Help us get to know Fakepup. How many people make up this studio, and are the Fakepup projects their first experience in the videogame industry? How would you describe Fakepup’s creative vision and game design philosophy?

Miguel Rafael (Game Design): Fakepup is made up of five people but only three are actively working on Super Bit Dash. We all met – except for our sound man Miguel Cintra – while working at the same videogame developer, where we made mostly casual puzzle adventures.

As for the design philosophy, we created Fakepup so we could make games we would like to play but didn’t get a chance to develop. That’s our primary drive, to make games that satisfy everyone in the group creatively. To us that’s enough, we know we are not alone in this world and if we make games we like, somebody else will like them as well. Of course, a little bit of testing (a lot if possible) is always welcome! From the moment we decide to make a game, it’s no longer just ours; it belongs to the player as well.

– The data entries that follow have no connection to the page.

-- ==== Sys2Proof/Machine/Core.lean ====
section
/-! DEFINITION. The machine as the host runs it. -/

def Sys2Proof.core : Host.Core := { State := Sys2Proof.Machine.State, Fault := Sys2Proof.Machine.Fault, Refusal := Sys2Proof.Machine.Refusal, step := Sys2Proof.Machine.step, reset := Sys2Proof.Machine.State.reset }
end

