/-! ## Steps on the way to a poll (R141) -/

/-- A step that can stand before the poll of an erase or a program: a write cycle, or a call that
sets up or starts the timer. -/
def Micro.beforePoll : Micro → Bool
  | .setupTimer | .startTimer => true
  | .cycle i => i.busRow.map BusRow.direction = some .write
  | .endTimer | .poll _ _ _ | .abortOnFailure | .latchId | .retryProgram _ _ _ | .fill _ _ _
  | .verify _ _ _ | .verifyTest _ _ | .drawPbuf _ | .eraseGate _ | .sectorLoop _ _
  | .sectorBody _ _ | .trial _ _ _ | .programLoop _ _ _ | .collect | .saveSector _ _
  | .batteries _ | .seedRetry | .ret _ => false

/-- The pending steps lead to a poll of `expected`. -/
inductive LeadsToPoll (expected : Byte) : List Micro → Prop where
  | poll (sec : BankSector) (offset : Offset) (rest : List Micro) :
    LeadsToPoll expected (.poll sec offset expected :: rest)
  | before {m : Micro} {rest : List Micro} (hm : m.beforePoll = true)
    (h : LeadsToPoll expected rest) : LeadsToPoll expected (m :: rest)

namespace LeadsToPoll

variable {expected : Byte} {l k : List Micro}

theorem ne_nil (h : LeadsToPoll expected l) : l ≠ [] := by cases h <;> exact List.cons_ne_nil _ _

theorem append_right (h : LeadsToPoll expected l) (k : List Micro) :
    LeadsToPoll expected (l ++ k) := by
  induction h with
  | poll sec offset rest => exact .poll sec offset _
  | before hm _ ih => exact .before hm ih

theorem append_left (hk : k.all Micro.beforePoll = true) (h : LeadsToPoll expected l) :
    LeadsToPoll expected (k ++ l) := by
  induction k with
  | nil => exact h
  | cons m k ih =>
    rw [List.all_cons, Bool.and_eq_true] at hk
    exact .before hk.1 (ih hk.2)

end LeadsToPoll

theorem exec_write {i : Instr} (hi : i.busRow.map BusRow.direction = some .write) (s : State) :
    ∃ off v, exec i s = .next (s.busWrite off v) := by
  cases i with
  | unlock1 | unlock2 | cmdIdEntry | cmdIdExit | cmdBank | bankData _ | cmdEraseSetup
  | sectorErase _ | cmdProgram | programData _ _ _ | abort => exact ⟨_, _, rfl⟩
  | rdId0 | rdId1 | rdPoll _ _ | rdVerify _ _ | scramblerNext | generatorNext | setupTimer
  | startTimer | endTimer | getTimerResult | readFlashID | switchFlashBank _ | eraseSector _
  | eraseSectorTimed _ | programByte _ _ _ | programByteTimed _ _ _ | zeroSector _
  | randomizeSector _ | saveResults _ _ _ _ | runBattery _ | runFullTest => cases hi

/-- What the step `m`, up to the poll or a turn of it, leaves alone: the host, RES, and an IME that is
0; SetupTimer makes it 0. -/
structure Waits (m : Micro) (s t : State) : Prop where
  host : t.host = s.host
  res : t.res = s.res
  ime : s.ime = false ∨ m = .setupTimer → t.ime = false

/-- A step before the poll reads no answer. -/
theorem runMicro_beforePoll {m : Micro} {s : State} {pend : List Byte} (hm : m.beforePoll = true)
    (hc : s.chip = .oracle pend) :
    ∃ t, runMicro m s = .next t ∧ Waits m s t ∧ t.chip = .oracle pend ∧
      t.seq.todo = s.seq.todo := by
  cases m with
  | setupTimer => exact ⟨_, rfl, by constructor <;> simp, by simpa using hc, by simp⟩
  | startTimer => exact ⟨_, rfl, by constructor <;> simp, by simpa using hc, by simp⟩
  | cycle i =>
    obtain ⟨off, v, hexec⟩ := exec_write (of_decide_eq_true hm) s
    exact ⟨_, hexec, by constructor <;> simp, by simp [hc], by simp⟩
  | endTimer | poll _ _ _ | abortOnFailure | latchId | retryProgram _ _ _ | fill _ _ _
  | verify _ _ _ | verifyTest _ _ | drawPbuf _ | eraseGate _ | sectorLoop _ _ | sectorBody _ _
  | trial _ _ _ | programLoop _ _ _ | collect | saveSector _ _ | batteries _ | seedRetry | ret _ =>
    cases hm

/-- A turn of the poll that meets neither condition is due again. -/
theorem runPoll_pending {sec : BankSector} {offset : Offset} {expected b : Byte} {s : State}
    {pend : List Byte} (hb : pollStatus expected b = .pending)
    (hc : s.chip = .oracle (b :: pend)) :
    ∃ t, runPoll sec offset expected s = .next t ∧ Waits (.poll sec offset expected) s t ∧
      t.chip = .oracle pend ∧ t.seq.todo = .poll sec offset expected :: s.seq.todo := by
  have hpoll := runPoll_oracle s sec offset expected b pend s.seq.todo
  rw [hb, ← hc] at hpoll
  refine ⟨_, hpoll, ?_, rfl, rfl⟩
  constructor <;> simp [State.saw]

/-! ## A poll without an answer (R203) -/

/-- A poll of `expected` is to come, and at least the next `n` bytes read meet neither of its
conditions. -/
structure AwaitsPoll (expected : Byte) (n : Nat) (s : State) : Prop where
  host : s.host = []
  todo : LeadsToPoll expected s.seq.todo
  chip : ∃ pend, s.chip = .oracle pend ∧ n ≤ pend.length ∧
    ∀ b ∈ pend, pollStatus expected b = .pending

namespace AwaitsPoll

variable {expected : Byte} {n : Nat} {s : State}

theorem busy (h : AwaitsPoll expected n s) : s.busy = true := by
  simpa [State.busy] using h.todo.ne_nil

/-- The step due, and what it leaves: it reads at most one of the bytes. -/
theorem step_due (h : AwaitsPoll expected (n + 1) s) :
    ∃ m rest t, s.seq.todo = m :: rest ∧ runMicro m (s.withTodo rest) = .next t ∧
      Waits m s t ∧ AwaitsPoll expected n t := by
  obtain ⟨hhost, htodo, pend, hchip, hlen, hpend⟩ := h
  generalize hl : s.seq.todo = l at htodo
  cases htodo with
  | poll sec offset rest =>
    cases pend with
    | nil => cases hlen
    | cons b pend =>
      obtain ⟨t, ht, hw, htchip, httodo⟩ := runPoll_pending (sec := sec) (offset := offset)
        (s := s.withTodo rest) (hpend b List.mem_cons_self) hchip
      exact ⟨_, rest, t, rfl, ht, ⟨hw.host, hw.res, hw.ime⟩, hw.host.trans hhost,
        httodo ▸ .poll sec offset _, pend, htchip, Nat.le_of_succ_le_succ hlen,
        fun c hc => hpend c (List.mem_cons_of_mem b hc)⟩
  | @before m rest hm hrest =>
    obtain ⟨t, ht, hw, htchip, httodo⟩ := runMicro_beforePoll (s := s.withTodo rest) hm hchip
    exact ⟨m, rest, t, rfl, ht, ⟨hw.host, hw.res, hw.ime⟩, hw.host.trans hhost, httodo ▸ hrest,
      pend, htchip, Nat.le_of_succ_le hlen, hpend⟩

/-- However many steps are run, the operation still runs. -/
theorem run (h : AwaitsPoll expected n s) :
    ∃ u, Host.Core.run core n s = .next u ∧ u.busy = true ∧ u.res = s.res ∧
      (s.ime = false ∨ 0 < n ∧ s.seq.todo.head? = some .setupTimer → u.ime = false) := by
  induction n generalizing s with
  | zero => exact ⟨s, rfl, h.busy, rfl, by simp⟩
  | succ n ih =>
    obtain ⟨m, rest, t, htodo, hm, hw, ht⟩ := h.step_due
    obtain ⟨u, hu, hbusy, hres, hime⟩ := ih ht
    refine ⟨u, ?_, hbusy, hres.trans hw.res, fun hs => hime (.inl (hw.ime ?_))⟩
    · rw [core_run_succ, step_running h.host htodo, hm]
      exact hu
    · simpa [htodo] using hs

Miguel Cintra (Sound Design): As a composer and sound designer I’ve only had one previous experience with a single unreleased game before working with Fakepup on Snowball Smash.

What’s the hardest part of being an indie game developer essentially during your spare time? Now that you’ve been at it a few years now, do you have any advice for new indie developers about effectively balancing life, work, and a game development schedule?

Afonso Cordeiro (Programming): The hardest part is really the lack of time. As for advice, I can tell you don’t overwork too much or you’ll just end up tiring yourself. It’s the kind of thing that can take a toll both in your personal life and your work – you might end up losing interest in the game because of it.

Miguel Rafael: My piece of advice – before you start making a game based on that super idea you have, make a list. I’m serious, make a list of all that you need in order to get the game in gamers’ hands. Not too detailed, but detailed enough that you can really get a proper scope of the project. If it has multiple characters, enemies and levels, list how many, make an entry for each and estimate the amount of time it will take for all of it. You’ll soon find yourself trimming down the game into something achievable. 

Also take a weekend off now and again, you’ll need it!

Miguel Cintra: Well, when you like what you do, it becomes easier. Try to give as much as possible, even when it seems impossible. In terms of creativity, I produce more when I’m working with close deadlines. The advice I can give to other indie developers is, don’t give up! I never did and I’m on my way to becoming a freelance game audio developer.

Did you take away any lessons from Snowball Smash, Fakepup’s first iOS game, that have helped you in developing your current project?

Afonso: One important lesson was not to make schedules too tight, we had to cut a lot of features and overwork too much. That made us lose motivation to keep updating the game.

Miguel Rafael: If you have a day job, don’t overwork to meet self imposed deadlines. Eventually there will be some part of the game that will feel like a chore to make, you don’t need to prolong that feeling more than necessary. 

Miguel Cintra: In general, I learned a lot about equalization and mixing, and this first experience really changed the way I approach game audio. When mixing and mastering music and sound effects for games that will seldom be played with headphones, you have to understand that all sound must be audible through small speakers that mostly play high and mid frequencies. Also, for a 3D game that’s 9MB in size like Snowball Smash, it became clear that the audio could never take up too much space. The issue of size vs. quality and the compression of the audio files were quite a challenge during its development.

So give us the lowdown on Super Bit Dash. Why did you opt for a side-scrolling game for your second project, and what will the controls be like?

Miguel Rafael: After the crunch on top of daytime-job-crunch that was Snowball Smash, we knew we needed something simple and 2D. At the time Canabalt was big, and we thought that it would be a cool type of game to make. We grew up in the platforming games’ golden age so it seemed like the kind of thing that we would enjoy. It came a long way since then.

In Super Bit Dash you’ll control the character with swipes and taps. A swipe can make you dash forward, down, up or slow the character down if done from right to left. Taps make the character jump. We wanted it to feel like a tough NES game, but with native touch controls instead of a clunky and screen-consuming D-pad.